→ **Assigned task**
Using the records below, write out again exactly the lines that begin at the line containing "l x).sys = s.sys := rfl" and end at the line containing "l x).tap = s.tap := rfl", and no other lines.

━━ Records shown ━━

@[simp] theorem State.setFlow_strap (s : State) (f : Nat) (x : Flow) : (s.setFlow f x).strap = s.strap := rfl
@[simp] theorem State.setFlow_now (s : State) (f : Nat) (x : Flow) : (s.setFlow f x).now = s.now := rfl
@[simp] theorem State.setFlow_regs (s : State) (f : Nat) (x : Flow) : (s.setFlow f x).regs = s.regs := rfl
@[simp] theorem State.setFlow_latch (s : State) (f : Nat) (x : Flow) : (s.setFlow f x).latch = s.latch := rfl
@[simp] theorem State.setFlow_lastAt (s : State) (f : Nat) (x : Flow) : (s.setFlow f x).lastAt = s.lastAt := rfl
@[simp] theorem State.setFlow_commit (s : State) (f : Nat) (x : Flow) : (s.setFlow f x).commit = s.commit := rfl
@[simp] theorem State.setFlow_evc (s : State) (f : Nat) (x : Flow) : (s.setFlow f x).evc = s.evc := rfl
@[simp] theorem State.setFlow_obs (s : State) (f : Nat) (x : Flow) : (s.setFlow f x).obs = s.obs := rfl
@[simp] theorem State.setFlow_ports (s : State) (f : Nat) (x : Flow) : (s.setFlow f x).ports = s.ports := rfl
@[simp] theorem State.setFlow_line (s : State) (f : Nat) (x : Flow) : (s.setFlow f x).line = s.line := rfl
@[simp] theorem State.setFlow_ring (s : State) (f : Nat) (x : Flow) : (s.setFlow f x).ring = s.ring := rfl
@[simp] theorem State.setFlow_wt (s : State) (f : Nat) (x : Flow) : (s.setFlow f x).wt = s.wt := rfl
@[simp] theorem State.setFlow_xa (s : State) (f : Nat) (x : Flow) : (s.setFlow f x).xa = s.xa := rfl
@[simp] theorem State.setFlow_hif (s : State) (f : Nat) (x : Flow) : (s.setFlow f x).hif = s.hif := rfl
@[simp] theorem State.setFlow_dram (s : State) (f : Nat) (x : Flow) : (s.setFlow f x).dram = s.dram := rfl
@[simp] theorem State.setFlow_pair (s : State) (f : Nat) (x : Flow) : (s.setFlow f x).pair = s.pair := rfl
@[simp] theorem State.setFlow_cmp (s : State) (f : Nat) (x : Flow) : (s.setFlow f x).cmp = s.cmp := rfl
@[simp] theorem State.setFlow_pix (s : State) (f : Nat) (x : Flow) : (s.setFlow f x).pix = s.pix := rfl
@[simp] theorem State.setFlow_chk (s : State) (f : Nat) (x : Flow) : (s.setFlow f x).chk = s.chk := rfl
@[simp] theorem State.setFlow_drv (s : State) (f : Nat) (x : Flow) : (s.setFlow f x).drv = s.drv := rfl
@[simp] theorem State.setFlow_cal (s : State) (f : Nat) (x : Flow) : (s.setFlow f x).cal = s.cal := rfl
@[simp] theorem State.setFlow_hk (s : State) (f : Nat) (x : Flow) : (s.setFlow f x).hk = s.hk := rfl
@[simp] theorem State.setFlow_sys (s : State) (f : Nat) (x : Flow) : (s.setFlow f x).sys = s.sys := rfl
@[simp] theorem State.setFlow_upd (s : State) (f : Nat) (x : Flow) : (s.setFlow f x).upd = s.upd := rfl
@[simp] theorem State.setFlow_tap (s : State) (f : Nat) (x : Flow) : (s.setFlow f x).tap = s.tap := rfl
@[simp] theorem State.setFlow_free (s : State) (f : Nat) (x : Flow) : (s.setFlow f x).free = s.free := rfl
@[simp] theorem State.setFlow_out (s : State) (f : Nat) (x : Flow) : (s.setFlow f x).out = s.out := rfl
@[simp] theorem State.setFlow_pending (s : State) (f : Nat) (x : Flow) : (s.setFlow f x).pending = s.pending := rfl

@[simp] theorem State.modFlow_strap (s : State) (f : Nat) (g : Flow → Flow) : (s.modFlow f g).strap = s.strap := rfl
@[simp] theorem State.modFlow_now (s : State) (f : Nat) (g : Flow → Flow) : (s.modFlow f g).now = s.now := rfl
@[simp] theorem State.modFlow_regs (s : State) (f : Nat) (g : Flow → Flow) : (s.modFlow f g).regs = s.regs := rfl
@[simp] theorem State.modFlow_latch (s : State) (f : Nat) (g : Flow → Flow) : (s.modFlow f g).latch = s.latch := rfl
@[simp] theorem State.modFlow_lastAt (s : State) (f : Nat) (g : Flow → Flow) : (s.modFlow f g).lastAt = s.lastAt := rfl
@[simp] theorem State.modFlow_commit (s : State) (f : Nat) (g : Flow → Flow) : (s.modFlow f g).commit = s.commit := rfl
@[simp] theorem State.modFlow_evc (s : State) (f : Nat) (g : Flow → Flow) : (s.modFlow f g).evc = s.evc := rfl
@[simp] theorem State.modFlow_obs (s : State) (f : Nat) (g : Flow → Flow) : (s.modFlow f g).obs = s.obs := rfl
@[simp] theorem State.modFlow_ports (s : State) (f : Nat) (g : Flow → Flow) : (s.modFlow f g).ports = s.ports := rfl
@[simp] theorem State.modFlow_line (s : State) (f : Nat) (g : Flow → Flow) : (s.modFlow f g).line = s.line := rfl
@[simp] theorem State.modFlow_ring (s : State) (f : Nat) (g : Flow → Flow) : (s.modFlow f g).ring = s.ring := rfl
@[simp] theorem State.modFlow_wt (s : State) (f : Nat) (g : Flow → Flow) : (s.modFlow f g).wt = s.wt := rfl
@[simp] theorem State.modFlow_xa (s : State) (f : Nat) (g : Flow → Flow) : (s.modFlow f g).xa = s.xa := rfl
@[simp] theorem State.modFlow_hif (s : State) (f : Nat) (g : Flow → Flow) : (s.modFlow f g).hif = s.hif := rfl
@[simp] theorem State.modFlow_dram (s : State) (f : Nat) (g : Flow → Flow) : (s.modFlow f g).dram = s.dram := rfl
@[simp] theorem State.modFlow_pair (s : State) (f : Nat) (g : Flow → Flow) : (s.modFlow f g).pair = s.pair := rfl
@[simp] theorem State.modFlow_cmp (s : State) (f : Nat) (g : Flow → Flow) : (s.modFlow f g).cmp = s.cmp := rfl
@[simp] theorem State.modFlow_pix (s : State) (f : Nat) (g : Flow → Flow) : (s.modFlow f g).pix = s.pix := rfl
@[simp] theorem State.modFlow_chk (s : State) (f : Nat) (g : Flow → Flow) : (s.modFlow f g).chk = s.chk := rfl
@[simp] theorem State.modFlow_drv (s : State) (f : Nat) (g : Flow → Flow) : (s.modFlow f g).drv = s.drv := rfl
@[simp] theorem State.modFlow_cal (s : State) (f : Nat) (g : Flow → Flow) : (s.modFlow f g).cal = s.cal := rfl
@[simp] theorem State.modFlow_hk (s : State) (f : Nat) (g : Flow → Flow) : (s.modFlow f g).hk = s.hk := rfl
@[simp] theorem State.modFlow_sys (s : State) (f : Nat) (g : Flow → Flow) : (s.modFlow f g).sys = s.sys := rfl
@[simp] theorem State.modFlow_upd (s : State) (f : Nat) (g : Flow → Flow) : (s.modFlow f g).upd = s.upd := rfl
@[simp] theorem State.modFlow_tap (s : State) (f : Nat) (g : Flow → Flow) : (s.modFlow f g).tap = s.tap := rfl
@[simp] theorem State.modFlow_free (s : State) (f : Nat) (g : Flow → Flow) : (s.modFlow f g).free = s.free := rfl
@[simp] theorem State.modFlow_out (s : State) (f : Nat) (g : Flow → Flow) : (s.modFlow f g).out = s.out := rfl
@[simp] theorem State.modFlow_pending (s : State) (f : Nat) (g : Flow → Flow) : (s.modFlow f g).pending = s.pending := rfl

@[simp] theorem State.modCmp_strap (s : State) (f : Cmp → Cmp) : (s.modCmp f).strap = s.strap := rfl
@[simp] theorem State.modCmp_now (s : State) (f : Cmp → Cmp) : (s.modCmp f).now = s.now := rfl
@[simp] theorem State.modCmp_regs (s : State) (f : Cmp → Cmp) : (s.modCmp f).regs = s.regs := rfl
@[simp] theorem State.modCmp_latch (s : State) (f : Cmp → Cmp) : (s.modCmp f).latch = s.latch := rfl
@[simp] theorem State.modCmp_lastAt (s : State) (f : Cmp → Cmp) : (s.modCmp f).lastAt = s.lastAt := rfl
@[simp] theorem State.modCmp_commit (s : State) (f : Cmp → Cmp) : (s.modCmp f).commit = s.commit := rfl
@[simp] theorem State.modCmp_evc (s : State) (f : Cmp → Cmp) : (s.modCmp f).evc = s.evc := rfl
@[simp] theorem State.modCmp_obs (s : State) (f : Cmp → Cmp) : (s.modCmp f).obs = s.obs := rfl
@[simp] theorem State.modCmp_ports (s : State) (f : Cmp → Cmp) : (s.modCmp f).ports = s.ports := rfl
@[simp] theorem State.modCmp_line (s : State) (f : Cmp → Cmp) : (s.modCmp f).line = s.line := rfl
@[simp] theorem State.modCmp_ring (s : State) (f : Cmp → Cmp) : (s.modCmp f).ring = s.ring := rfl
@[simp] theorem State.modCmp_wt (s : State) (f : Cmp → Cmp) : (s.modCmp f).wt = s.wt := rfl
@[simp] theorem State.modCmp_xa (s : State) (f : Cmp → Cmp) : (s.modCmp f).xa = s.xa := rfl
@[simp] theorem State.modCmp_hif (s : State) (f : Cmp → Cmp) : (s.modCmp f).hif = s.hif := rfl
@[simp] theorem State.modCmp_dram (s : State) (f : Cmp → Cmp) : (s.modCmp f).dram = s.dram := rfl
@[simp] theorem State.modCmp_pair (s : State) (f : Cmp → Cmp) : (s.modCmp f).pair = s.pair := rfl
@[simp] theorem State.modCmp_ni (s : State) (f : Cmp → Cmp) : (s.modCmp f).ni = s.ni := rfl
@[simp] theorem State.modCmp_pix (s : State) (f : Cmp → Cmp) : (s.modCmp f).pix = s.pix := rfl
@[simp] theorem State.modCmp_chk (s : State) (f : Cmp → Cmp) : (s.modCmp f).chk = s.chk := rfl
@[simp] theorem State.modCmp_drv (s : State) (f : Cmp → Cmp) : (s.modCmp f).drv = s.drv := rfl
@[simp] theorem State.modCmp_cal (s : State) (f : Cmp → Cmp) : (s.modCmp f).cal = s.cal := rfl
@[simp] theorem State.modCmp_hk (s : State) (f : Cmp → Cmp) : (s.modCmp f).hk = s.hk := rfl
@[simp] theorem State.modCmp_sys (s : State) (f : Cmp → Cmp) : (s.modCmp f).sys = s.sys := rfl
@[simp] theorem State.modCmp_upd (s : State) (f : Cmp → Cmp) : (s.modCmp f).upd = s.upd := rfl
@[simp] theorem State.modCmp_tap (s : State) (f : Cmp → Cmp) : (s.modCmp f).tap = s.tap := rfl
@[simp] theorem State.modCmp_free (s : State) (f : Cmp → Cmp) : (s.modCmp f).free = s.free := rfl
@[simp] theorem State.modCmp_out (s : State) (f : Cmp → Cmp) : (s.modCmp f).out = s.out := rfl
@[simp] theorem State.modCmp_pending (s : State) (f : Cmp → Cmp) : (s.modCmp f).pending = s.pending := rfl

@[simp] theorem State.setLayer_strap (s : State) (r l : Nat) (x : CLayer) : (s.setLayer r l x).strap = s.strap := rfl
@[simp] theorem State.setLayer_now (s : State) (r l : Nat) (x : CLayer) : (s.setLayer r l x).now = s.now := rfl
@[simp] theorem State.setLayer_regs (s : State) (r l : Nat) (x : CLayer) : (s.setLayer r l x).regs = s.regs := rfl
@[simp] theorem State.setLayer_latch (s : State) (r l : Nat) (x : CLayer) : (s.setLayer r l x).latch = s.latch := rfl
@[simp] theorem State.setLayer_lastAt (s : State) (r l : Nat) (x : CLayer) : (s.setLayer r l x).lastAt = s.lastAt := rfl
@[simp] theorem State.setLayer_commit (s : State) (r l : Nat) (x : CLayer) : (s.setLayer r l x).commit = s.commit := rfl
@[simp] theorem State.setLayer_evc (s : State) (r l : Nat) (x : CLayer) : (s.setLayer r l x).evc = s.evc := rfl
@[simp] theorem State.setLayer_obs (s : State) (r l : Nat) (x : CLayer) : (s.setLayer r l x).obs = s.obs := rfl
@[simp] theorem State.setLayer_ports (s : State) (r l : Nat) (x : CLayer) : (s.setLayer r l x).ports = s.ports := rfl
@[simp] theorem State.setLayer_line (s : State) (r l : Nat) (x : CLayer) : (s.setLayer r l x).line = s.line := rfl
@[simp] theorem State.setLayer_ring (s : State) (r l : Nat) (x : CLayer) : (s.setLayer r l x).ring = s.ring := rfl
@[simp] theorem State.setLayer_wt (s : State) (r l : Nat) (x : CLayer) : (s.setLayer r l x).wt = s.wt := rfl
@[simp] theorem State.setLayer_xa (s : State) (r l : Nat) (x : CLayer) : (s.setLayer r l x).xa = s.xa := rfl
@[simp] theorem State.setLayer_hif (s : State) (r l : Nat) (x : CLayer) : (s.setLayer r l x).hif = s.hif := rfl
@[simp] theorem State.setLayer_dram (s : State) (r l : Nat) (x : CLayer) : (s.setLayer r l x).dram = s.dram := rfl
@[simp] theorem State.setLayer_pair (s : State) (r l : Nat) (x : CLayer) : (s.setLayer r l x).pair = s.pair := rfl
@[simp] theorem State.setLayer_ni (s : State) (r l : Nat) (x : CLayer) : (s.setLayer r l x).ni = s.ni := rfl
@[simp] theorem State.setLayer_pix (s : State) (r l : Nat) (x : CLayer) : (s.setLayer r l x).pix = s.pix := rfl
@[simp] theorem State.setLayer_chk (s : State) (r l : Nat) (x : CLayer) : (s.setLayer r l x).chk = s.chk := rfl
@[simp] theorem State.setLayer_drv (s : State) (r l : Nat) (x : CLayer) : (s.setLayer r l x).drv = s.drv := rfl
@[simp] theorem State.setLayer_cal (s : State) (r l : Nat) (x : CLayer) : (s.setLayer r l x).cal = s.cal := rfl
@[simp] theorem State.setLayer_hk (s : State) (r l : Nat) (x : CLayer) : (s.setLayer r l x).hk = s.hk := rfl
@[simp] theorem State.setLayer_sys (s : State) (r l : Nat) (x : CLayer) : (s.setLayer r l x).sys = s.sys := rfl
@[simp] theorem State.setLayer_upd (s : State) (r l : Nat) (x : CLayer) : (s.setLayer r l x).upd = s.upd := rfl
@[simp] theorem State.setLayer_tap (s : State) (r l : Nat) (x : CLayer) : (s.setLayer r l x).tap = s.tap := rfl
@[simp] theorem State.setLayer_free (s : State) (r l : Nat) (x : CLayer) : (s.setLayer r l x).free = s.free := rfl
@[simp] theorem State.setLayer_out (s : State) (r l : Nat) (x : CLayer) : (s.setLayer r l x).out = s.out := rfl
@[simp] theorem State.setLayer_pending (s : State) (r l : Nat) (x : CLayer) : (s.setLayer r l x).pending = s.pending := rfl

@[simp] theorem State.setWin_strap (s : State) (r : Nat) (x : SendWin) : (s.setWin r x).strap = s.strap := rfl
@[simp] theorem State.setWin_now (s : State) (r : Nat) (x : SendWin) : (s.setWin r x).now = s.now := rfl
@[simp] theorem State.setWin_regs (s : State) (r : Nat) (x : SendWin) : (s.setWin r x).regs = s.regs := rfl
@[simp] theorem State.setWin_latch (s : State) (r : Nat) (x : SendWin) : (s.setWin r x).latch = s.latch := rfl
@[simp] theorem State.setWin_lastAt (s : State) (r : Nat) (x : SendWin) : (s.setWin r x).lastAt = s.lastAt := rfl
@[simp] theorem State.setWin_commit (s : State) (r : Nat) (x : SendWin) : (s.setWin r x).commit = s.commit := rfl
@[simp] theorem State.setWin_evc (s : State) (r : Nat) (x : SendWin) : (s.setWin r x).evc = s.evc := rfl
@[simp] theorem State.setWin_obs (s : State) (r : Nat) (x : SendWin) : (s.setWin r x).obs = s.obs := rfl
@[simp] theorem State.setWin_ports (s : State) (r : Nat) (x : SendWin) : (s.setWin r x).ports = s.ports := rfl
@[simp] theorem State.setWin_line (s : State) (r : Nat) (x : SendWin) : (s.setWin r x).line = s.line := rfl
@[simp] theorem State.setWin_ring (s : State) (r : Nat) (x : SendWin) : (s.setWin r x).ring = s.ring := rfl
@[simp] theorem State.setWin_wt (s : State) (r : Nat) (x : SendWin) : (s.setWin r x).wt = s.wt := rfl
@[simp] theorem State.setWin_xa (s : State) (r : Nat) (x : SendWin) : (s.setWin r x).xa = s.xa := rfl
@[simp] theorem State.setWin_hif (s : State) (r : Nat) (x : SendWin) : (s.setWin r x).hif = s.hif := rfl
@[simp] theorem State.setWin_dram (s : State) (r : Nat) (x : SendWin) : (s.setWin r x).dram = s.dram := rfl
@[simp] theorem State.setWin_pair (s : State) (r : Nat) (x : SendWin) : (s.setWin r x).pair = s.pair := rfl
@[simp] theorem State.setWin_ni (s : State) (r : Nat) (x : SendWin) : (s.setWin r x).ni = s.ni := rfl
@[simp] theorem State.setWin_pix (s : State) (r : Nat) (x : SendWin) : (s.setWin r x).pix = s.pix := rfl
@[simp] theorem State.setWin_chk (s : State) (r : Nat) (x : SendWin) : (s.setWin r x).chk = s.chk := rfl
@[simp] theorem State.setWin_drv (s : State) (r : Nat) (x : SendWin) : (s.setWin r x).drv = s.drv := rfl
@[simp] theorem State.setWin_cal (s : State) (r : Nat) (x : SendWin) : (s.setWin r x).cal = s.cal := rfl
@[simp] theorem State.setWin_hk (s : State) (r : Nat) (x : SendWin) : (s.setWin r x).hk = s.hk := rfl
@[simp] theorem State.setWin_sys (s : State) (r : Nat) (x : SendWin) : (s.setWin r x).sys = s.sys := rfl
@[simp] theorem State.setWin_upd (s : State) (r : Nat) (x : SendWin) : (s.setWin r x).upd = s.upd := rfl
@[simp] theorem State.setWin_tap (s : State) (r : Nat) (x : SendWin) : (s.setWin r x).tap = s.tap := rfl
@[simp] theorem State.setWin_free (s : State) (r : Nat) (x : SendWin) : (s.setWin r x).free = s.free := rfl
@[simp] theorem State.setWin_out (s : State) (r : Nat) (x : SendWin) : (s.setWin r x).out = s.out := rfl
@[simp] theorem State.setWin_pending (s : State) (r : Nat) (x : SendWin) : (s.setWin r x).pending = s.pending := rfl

━━━

→ **Expected answer**
@[simp] theorem State.setLayer_sys (s : State) (r l : Nat) (x : CLayer) : (s.setLayer r l x).sys = s.sys := rfl
@[simp] theorem State.setLayer_upd (s : State) (r l : Nat) (x : CLayer) : (s.setLayer r l x).upd = s.upd := rfl
@[simp] theorem State.setLayer_tap (s : State) (r l : Nat) (x : CLayer) : (s.setLayer r l x).tap = s.tap := rfl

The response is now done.